# EXERCISE REQUIREMENTS
Reproduce, from the lines below, exactly the stretch that begins at the line containing "s.tick := rfl" and ends at the line containing "s.shp := rfl", both included.

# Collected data
-- ==== Sys2Proof/Laws/State.lean ====
section
/-! SUPPORT. What each update of the state leaves unchanged, one field at a time, and what a read gives after a write. -/

namespace Sys2Proof.Machine

variable (s : State)

@[simp] theorem State.rset_fuses (r : RegName) (ix : List Nat) (v : W64) : (s.rset r ix v).fuses = s.fuses := rfl
@[simp] theorem State.rset_now (r : RegName) (ix : List Nat) (v : W64) : (s.rset r ix v).now = s.now := rfl
@[simp] theorem State.rset_timeOff (r : RegName) (ix : List Nat) (v : W64) : (s.rset r ix v).timeOff = s.timeOff := rfl
@[simp] theorem State.rset_halves (r : RegName) (ix : List Nat) (v : W64) : (s.rset r ix v).halves = s.halves := rfl
@[simp] theorem State.rset_mem (r : RegName) (ix : List Nat) (v : W64) : (s.rset r ix v).mem = s.mem := rfl
@[simp] theorem State.rset_badWords (r : RegName) (ix : List Nat) (v : W64) : (s.rset r ix v).badWords = s.badWords := rfl
@[simp] theorem State.rset_weakWords (r : RegName) (ix : List Nat) (v : W64) : (s.rset r ix v).weakWords = s.weakWords := rfl
@[simp] theorem State.rset_hostMem (r : RegName) (ix : List Nat) (v : W64) : (s.rset r ix v).hostMem = s.hostMem := rfl
@[simp] theorem State.rset_flash (r : RegName) (ix : List Nat) (v : W64) : (s.rset r ix v).flash = s.flash := rfl
@[simp] theorem State.rset_tick (r : RegName) (ix : List Nat) (v : W64) : (s.rset r ix v).tick = s.tick := rfl
@[simp] theorem State.rset_tens (r : RegName) (ix : List Nat) (v : W64) : (s.rset r ix v).tens = s.tens := rfl
@[simp] theorem State.rset_cores (r : RegName) (ix : List Nat) (v : W64) : (s.rset r ix v).cores = s.cores := rfl
@[simp] theorem State.rset_dists (r : RegName) (ix : List Nat) (v : W64) : (s.rset r ix v).dists = s.dists := rfl
@[simp] theorem State.rset_blks (r : RegName) (ix : List Nat) (v : W64) : (s.rset r ix v).blks = s.blks := rfl
@[simp] theorem State.rset_dma (r : RegName) (ix : List Nat) (v : W64) : (s.rset r ix v).dma = s.dma := rfl
@[simp] theorem State.rset_nextJob (r : RegName) (ix : List Nat) (v : W64) : (s.rset r ix v).nextJob = s.nextJob := rfl
@[simp] theorem State.rset_posts (r : RegName) (ix : List Nat) (v : W64) : (s.rset r ix v).posts = s.posts := rfl
@[simp] theorem State.rset_squares (r : RegName) (ix : List Nat) (v : W64) : (s.rset r ix v).squares = s.squares := rfl
@[simp] theorem State.rset_merge (r : RegName) (ix : List Nat) (v : W64) : (s.rset r ix v).merge = s.merge := rfl
@[simp] theorem State.rset_poolMin (r : RegName) (ix : List Nat) (v : W64) : (s.rset r ix v).poolMin = s.poolMin := rfl
@[simp] theorem State.rset_margin (r : RegName) (ix : List Nat) (v : W64) : (s.rset r ix v).margin = s.margin := rfl
@[simp] theorem State.rset_t1 (r : RegName) (ix : List Nat) (v : W64) : (s.rset r ix v).t1 = s.t1 := rfl
@[simp] theorem State.rset_t2Len (r : RegName) (ix : List Nat) (v : W64) : (s.rset r ix v).t2Len = s.t2Len := rfl
@[simp] theorem State.rset_fl (r : RegName) (ix : List Nat) (v : W64) : (s.rset r ix v).fl = s.fl := rfl
@[simp] theorem State.rset_shp (r : RegName) (ix : List Nat) (v : W64) : (s.rset r ix v).shp = s.shp := rfl
@[simp] theorem State.rset_thatchRest (r : RegName) (ix : List Nat) (v : W64) : (s.rset r ix v).thatchRest = s.thatchRest := rfl
@[simp] theorem State.rset_thatchDec (r : RegName) (ix : List Nat) (v : W64) : (s.rset r ix v).thatchDec = s.thatchDec := rfl
@[simp] theorem State.rset_ic (r : RegName) (ix : List Nat) (v : W64) : (s.rset r ix v).ic = s.ic := rfl
@[simp] theorem State.rset_hif (r : RegName) (ix : List Nat) (v : W64) : (s.rset r ix v).hif = s.hif := rfl
@[simp] theorem State.rset_fab (r : RegName) (ix : List Nat) (v : W64) : (s.rset r ix v).fab = s.fab := rfl
@[simp] theorem State.rset_ports (r : RegName) (ix : List Nat) (v : W64) : (s.rset r ix v).ports = s.ports := rfl
@[simp] theorem State.rset_alley (r : RegName) (ix : List Nat) (v : W64) : (s.rset r ix v).alley = s.alley := rfl
@[simp] theorem State.rset_ridge (r : RegName) (ix : List Nat) (v : W64) : (s.rset r ix v).ridge = s.ridge := rfl
@[simp] theorem State.rset_sec (r : RegName) (ix : List Nat) (v : W64) : (s.rset r ix v).sec = s.sec := rfl
@[simp] theorem State.rset_pwr (r : RegName) (ix : List Nat) (v : W64) : (s.rset r ix v).pwr = s.pwr := rfl
@[simp] theorem State.rset_fw (r : RegName) (ix : List Nat) (v : W64) : (s.rset r ix v).fw = s.fw := rfl
@[simp] theorem State.rset_pins (r : RegName) (ix : List Nat) (v : W64) : (s.rset r ix v).pins = s.pins := rfl
@[simp] theorem State.rset_tap (r : RegName) (ix : List Nat) (v : W64) : (s.rset r ix v).tap = s.tap := rfl
@[simp] theorem State.rset_out (r : RegName) (ix : List Nat) (v : W64) : (s.rset r ix v).out = s.out := rfl
@[simp] theorem State.rset_free (r : RegName) (ix : List Nat) (v : W64) : (s.rset r ix v).free = s.free := rfl
@[simp] theorem State.rset_pending (r : RegName) (ix : List Nat) (v : W64) : (s.rset r ix v).pending = s.pending := rfl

# OUTPUT BELOW
@[simp] theorem State.rset_tick (r : RegName) (ix : List Nat) (v : W64) : (s.rset r ix v).tick = s.tick := rfl
@[simp] theorem State.rset_tens (r : RegName) (ix : List Nat) (v : W64) : (s.rset r ix v).tens = s.tens := rfl
@[simp] theorem State.rset_cores (r : RegName) (ix : List Nat) (v : W64) : (s.rset r ix v).cores = s.cores := rfl
@[simp] theorem State.rset_dists (r : RegName) (ix : List Nat) (v : W64) : (s.rset r ix v).dists = s.dists := rfl
@[simp] theorem State.rset_blks (r : RegName) (ix : List Nat) (v : W64) : (s.rset r ix v).blks = s.blks := rfl
@[simp] theorem State.rset_dma (r : RegName) (ix : List Nat) (v : W64) : (s.rset r ix v).dma = s.dma := rfl
@[simp] theorem State.rset_nextJob (r : RegName) (ix : List Nat) (v : W64) : (s.rset r ix v).nextJob = s.nextJob := rfl
@[simp] theorem State.rset_posts (r : RegName) (ix : List Nat) (v : W64) : (s.rset r ix v).posts = s.posts := rfl
@[simp] theorem State.rset_squares (r : RegName) (ix : List Nat) (v : W64) : (s.rset r ix v).squares = s.squares := rfl
@[simp] theorem State.rset_merge (r : RegName) (ix : List Nat) (v : W64) : (s.rset r ix v).merge = s.merge := rfl
@[simp] theorem State.rset_poolMin (r : RegName) (ix : List Nat) (v : W64) : (s.rset r ix v).poolMin = s.poolMin := rfl
@[simp] theorem State.rset_margin (r : RegName) (ix : List Nat) (v : W64) : (s.rset r ix v).margin = s.margin := rfl
@[simp] theorem State.rset_t1 (r : RegName) (ix : List Nat) (v : W64) : (s.rset r ix v).t1 = s.t1 := rfl
@[simp] theorem State.rset_t2Len (r : RegName) (ix : List Nat) (v : W64) : (s.rset r ix v).t2Len = s.t2Len := rfl
@[simp] theorem State.rset_fl (r : RegName) (ix : List Nat) (v : W64) : (s.rset r ix v).fl = s.fl := rfl
@[simp] theorem State.rset_shp (r : RegName) (ix : List Nat) (v : W64) : (s.rset r ix v).shp = s.shp := rfl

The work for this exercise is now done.